林佑琛相對冷靜,但花白的眉毛也緊緊擰在一起:“鎮國公稍安勿躁。”
“慶王此舉,正是要激怒我們,逼我們倉促出兵。”
“西南地勢險峻,易守難攻,慶王經營多年,兵精糧足,若我們準備不足,貿然深入,恐中其圈套。”
“難道就這麼算了?”
“這口氣如何能咽下!”蘇有孝瞪著眼吼道。
“自然不能算。”
“周明死了,線索是斷了。”
“但這也恰恰說明,慶王怕了。”
“他怕我們順藤摸瓜,找到他與穿山會勾結、甚至謀害皇嗣的鐵證。”
“所以他才不惜暴露其在江州的勢力,行此險招。”
秦夜站起身,走到懸掛的巨幅疆域圖前,手指重重地點在西南區域:“他越怕,越說明我們找對了方向。
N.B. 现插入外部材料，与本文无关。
/-! BRANCH: spec/17_power_entry.md, R478. -/

def F.BRANCH_BR_SNS_RSENSE : Fld := ⟨0x040, 0, 16, .rw, 0, .c⟩
def F.BRANCH_BR_START_SLEW : Fld := ⟨0x044, 24, 8, .rw, 10, .c⟩
def F.BRANCH_BR_START_START_TO : Fld := ⟨0x044, 16, 8, .rw, 0x14, .c⟩
def F.BRANCH_BR_START_PG_QUAL : Fld := ⟨0x044, 8, 8, .rw, 10, .c⟩
def F.BRANCH_BR_START_RETRY_MAX : Fld := ⟨0x044, 0, 8, .rw, 3, .c⟩
def F.BRANCH_BR_LIM_I_START : Fld := ⟨0x048, 0, 20, .rw, 0x7D0, .c⟩
def F.BRANCH_BR_ISC_ISC : Fld := ⟨0x04C, 0, 20, .rw, 0, .c⟩
def F.BRANCH_BR_SOA_SOA_BUDGET : Fld := ⟨0x050, 0, 16, .rw, 0x1F4, .c⟩
def F.BRANCH_BR_I_I (k : Nat) : Fld := ⟨0x060 + 0x8 * k, 0, 20, .rw, 0, .c⟩
def F.BRANCH_BR_T_T (k : Nat) : Fld := ⟨0x064 + 0x8 * k, 0, 16, .rw, 0, .c⟩
def F.BRANCH_BR_CTRL_APPLY : Fld := ⟨0x0A0, 2, 1, .w1s, 0, .c⟩
def F.BRANCH_BR_CTRL_CLEAR : Fld := ⟨0x0A0, 1, 1, .w1s, 0, .a⟩
def F.BRANCH_BR_CTRL_ON : Fld := ⟨0x0A0, 0, 1, .rw, 0, .a⟩
def F.BRANCH_BR_STAT_STATE : Fld := ⟨0x0A4, 29, 3, .ro, 0, .none⟩
def F.BRANCH_BR_STAT_PG : Fld := ⟨0x0A4, 28, 1, .ro, 0, .none⟩
def F.BRANCH_BR_STAT_CURVE_BAD : Fld := ⟨0x0A4, 27, 1, .ro, 0, .none⟩
def F.BRANCH_BR_STAT_LAST_CAUSE : Fld := ⟨0x0A4, 24, 3, .ro, 0, .none⟩
def F.BRANCH_BR_STAT_TIMERS : Fld := ⟨0x0A4, 16, 8, .ro, 0, .none⟩
def F.BRANCH_BR_STAT_RETRIES : Fld := ⟨0x0A4, 0, 8, .ro, 0, .none⟩
def F.BRANCH_BR_LAST_E : Fld := ⟨0x0A8, 16, 16, .ro, 0, .none⟩
def F.BRANCH_BR_LAST_T_ON : Fld := ⟨0x0A8, 0, 16, .ro, 0, .none⟩
def F.BRANCH_BR_OFF_LEFT_MS : Fld := ⟨0x0AC, 0, 20, .ro, 0, .none⟩
def F.BRANCH_CNT_TRIP_N : Fld := ⟨0x0B0, 0, 32, .ro, 0, .none⟩
def F.BRANCH_CNT_START_FAIL_N : Fld := ⟨0x0B4, 0, 32, .ro, 0, .none⟩

def regsBRANCH_1 : List Fld :=
  [F.BRANCH_BR_SNS_RSENSE, F.BRANCH_BR_START_SLEW, F.BRANCH_BR_START_START_TO, F.BRANCH_BR_START_PG_QUAL, F.BRANCH_BR_START_RETRY_MAX, F.BRANCH_BR_LIM_I_START, F.BRANCH_BR_ISC_ISC, F.BRANCH_BR_SOA_SOA_BUDGET]
def regsBRANCH_2 : List Fld :=
  (List.range 8).flatMap fun k => [F.BRANCH_BR_I_I k, F.BRANCH_BR_T_T k]
def regsBRANCH_3 : List Fld :=
  [F.BRANCH_BR_CTRL_APPLY, F.BRANCH_BR_CTRL_CLEAR, F.BRANCH_BR_CTRL_ON, F.BRANCH_BR_STAT_STATE, F.BRANCH_BR_STAT_PG, F.BRANCH_BR_STAT_CURVE_BAD, F.BRANCH_BR_STAT_LAST_CAUSE, F.BRANCH_BR_STAT_TIMERS, F.BRANCH_BR_STAT_RETRIES, F.BRANCH_BR_LAST_E, F.BRANCH_BR_LAST_T_ON, F.BRANCH_BR_OFF_LEFT_MS]
def regsBRANCH_4 : List Fld :=
  [F.BRANCH_CNT_TRIP_N, F.BRANCH_CNT_START_FAIL_N]
/-- Every field that a page of type BRANCH defines beyond the header. -/
def regsBRANCH : List Fld :=
  regsBRANCH_1 ++ regsBRANCH_2 ++ regsBRANCH_3 ++ regsBRANCH_4

/-! PD: spec/18_usb_c_ports.md, R501. -/

def F.PD_PD_CFG_EN : Fld := ⟨0x040, 31, 1, .rw, 1, .c⟩
def F.PD_PD_CFG_SRC_EN : Fld := ⟨0x040, 30, 1, .rw, 0, .c⟩
def F.PD_PD_CFG_SWAP_EN : Fld := ⟨0x040, 29, 1, .rw, 0, .c⟩
def F.PD_PD_CFG_TAP_EN : Fld := ⟨0x040, 28, 1, .rw, 1, .c⟩
def F.PD_PD_CFG_AUTO_SNK : Fld := ⟨0x040, 27, 1, .rw, 1, .a⟩
def F.PD_PD_CFG_SVC_TAKEOVER : Fld := ⟨0x040, 26, 1, .rw, 1, .c⟩
def F.PD_PD_CFG_TAP_CLASSES : Fld := ⟨0x040, 0, 8, .rw, 0xFF, .a⟩
def F.PD_SNK_CFG_SNK_VMAX : Fld := ⟨0x044, 16, 16, .rw, 0x1388, .a⟩
def F.PD_SNK_CFG_SNK_IOP : Fld := ⟨0x044, 0, 12, .rw, 0x384, .a⟩
def F.PD_SRC_PDO_PDO_EN : Fld := ⟨0x048, 16, 4, .rw, 1, .c⟩
def F.PD_SRC_PDO_IMAX : Fld := ⟨0x048, 0, 12, .rw, 0xBB8, .c⟩
def F.PD_VSET_CAL_GAIN : Fld := ⟨0x04C, 16, 16, .rw, 0xFA0, .c⟩
def F.PD_VSET_CAL_OFFSET : Fld := ⟨0x04C, 0, 16, .rw, 0, .c⟩
def F.PD_TRANS_CFG_SVC_OVERLAP : Fld := ⟨0x050, 8, 8, .rw, 10, .c⟩
def F.PD_TRANS_CFG_TRANS_LIMIT : Fld := ⟨0x050, 0, 8, .rw, 0x78, .c⟩
def F.PD_TMR_A_SENDER_RESP : Fld := ⟨0x054, 16, 16, .rw, 0x1B, .c⟩
def F.PD_TMR_A_SEND_SRC_CAP : Fld := ⟨0x054, 0, 16, .rw, 0x96, .c⟩
def F.PD_TMR_B_PS_TRANS : Fld := ⟨0x058, 16, 16, .rw, 0x1F4, .c⟩
def F.PD_TMR_B_PS_SRC_OFF : Fld := ⟨0x058, 0, 16, .rw, 0x343, .c⟩
def F.PD_TMR_C_PS_SRC_ON : Fld := ⟨0x05C, 16, 16, .rw, 0x1B3, .c⟩
def F.PD_TMR_C_SRC_RECOVER : Fld := ⟨0x05C, 0, 16, .rw, 0x33E, .c⟩
def F.PD_TMR_D_NO_RESPONSE : Fld := ⟨0x060, 16, 16, .rw, 0x1388, .c⟩
def F.PD_TMR_D_PS_HARD_RESET : Fld := ⟨0x060, 0, 16, .rw, 0x1E, .c⟩
def F.PD_TMR_E_VDM_RESP : Fld := ⟨0x064, 16, 16, .rw, 0x1B, .c⟩
def F.PD_TMR_E_SINK_TX : Fld := ⟨0x064, 0, 16, .rw, 0x12, .c⟩
def F.PD_PD_CMD_OP : Fld := ⟨0x070, 28, 4, .wo, 0, .a⟩
def F.PD_PD_RES_RESULT : Fld := ⟨0x074, 28, 4, .ro, 0, .none⟩
def F.PD_PD_STAT_ATTACH : Fld := ⟨0x078, 30, 2, .ro, 0, .none⟩
def F.PD_PD_STAT_DEAD_BATT : Fld := ⟨0x078, 29, 1, .ro, 0, .none⟩
def F.PD_PD_STAT_CONTRACT : Fld := ⟨0x078, 28, 1, .ro, 0, .none⟩
def F.PD_PD_STAT_REV3 : Fld := ⟨0x078, 27, 1, .ro, 0, .none⟩
def F.PD_PD_STAT_RP_ADV : Fld := ⟨0x078, 25, 2, .ro, 0, .none⟩
def F.PD_PD_STAT_SWAP_BUSY : Fld := ⟨0x078, 24, 1, .ro, 0, .none⟩
def F.PD_PD_STAT_TAP : Fld := ⟨0x078, 23, 1, .ro, 0, .none⟩
def F.PD_PD_STAT_BIST : Fld := ⟨0x078, 22, 1, .ro, 0, .none⟩
def F.PD_CONTRACT_V : Fld := ⟨0x07C, 16, 16, .ro, 0, .none⟩
def F.PD_CONTRACT_I : Fld := ⟨0x07C, 0, 16, .ro, 0, .none⟩
def F.PD_SVC_STAT_PATH_ON : Fld := ⟨0x080, 31, 1, .ro, 0, .none⟩
def F.PD_SVC_STAT_LOW_BUDGET : Fld := ⟨0x080, 30, 1, .ro, 0, .none⟩
def F.PD_SVC_STAT_BUDGET : Fld := ⟨0x080, 0, 16, .ro, 0, .none⟩
def F.PD_FAULT_CAUSE : Fld := ⟨0x084, 0, 7, .w1c, 0, .a⟩
def F.PD_CNT_HARD_RESET_N : Fld := ⟨0x0C0, 0, 32, .ro, 0, .none⟩
def F.PD_CNT_SWAP_N : Fld := ⟨0x0C4, 0, 32, .ro, 0, .none⟩
def F.PD_CNT_TAP_ENTRY_N : Fld := ⟨0x0C8, 0, 32, .ro, 0, .none⟩
def F.PD_CNT_TAP_REFUSED_N : Fld := ⟨0x0CC, 0, 32, .ro, 0, .none⟩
”
“他越想切斷線索,就越證明他自身不乾淨!”
“周明之死,本身不就是最好的證據嗎?”
“指向西南,指向慶王!”
“他以為殺了人,就能高枕無憂?做夢!”
“本宮偏要讓他知道,有些線,斷了骨頭還連著筋!”
“有些罪,不是滅口就能洗清的!”
他猛地轉身,看向林佑琛:“嶽父大人,擬旨。”
“殿下請講。”
“第一,明發上諭,嚴厲申飭江州衛統領李晗,治下不靖,竟使欽犯押解隊伍遇襲,罪臣周明被刺身亡!”
“責令其即刻停職,赴京聽勘!”
“若查實其與逆黨有染,嚴懲不貸!”
這一招,既是敲山震虎,也是試探慶王反應。
“第二,以兵部名義,行文西南各州府,言明朝廷獲悉有不明匪類流竄西南。”
“為保邊境安寧,特令各地加強戒備,嚴密盤查往來人等。”
“尤其注意可疑之江湖人士及軍械流動。”
這是光明正大地向西南滲透力量,搜集情報的借口。
“陸炳。”
“穿山會的案子,明麵上可以暫告一段落,將趙德漢等人結案,以安某些人之心。”
“但暗地裡,給本宮往死裡查!”
“重點轉向西南!慶王封地內所有大小官員、將領、商賈,他們的底細,他們與京城的聯係,本王都要一清二楚!”
“還有,那個殺手組織,給本王挖出來!活要見人,死要見屍!”
“是!屬下明白!就算把西南翻個底朝天,也定要查出眉目!”陸炳咬牙領命。
秦夜深吸一口氣,環視眾人:“諸位,慶王已是塚中枯骨,不過垂死掙紮。”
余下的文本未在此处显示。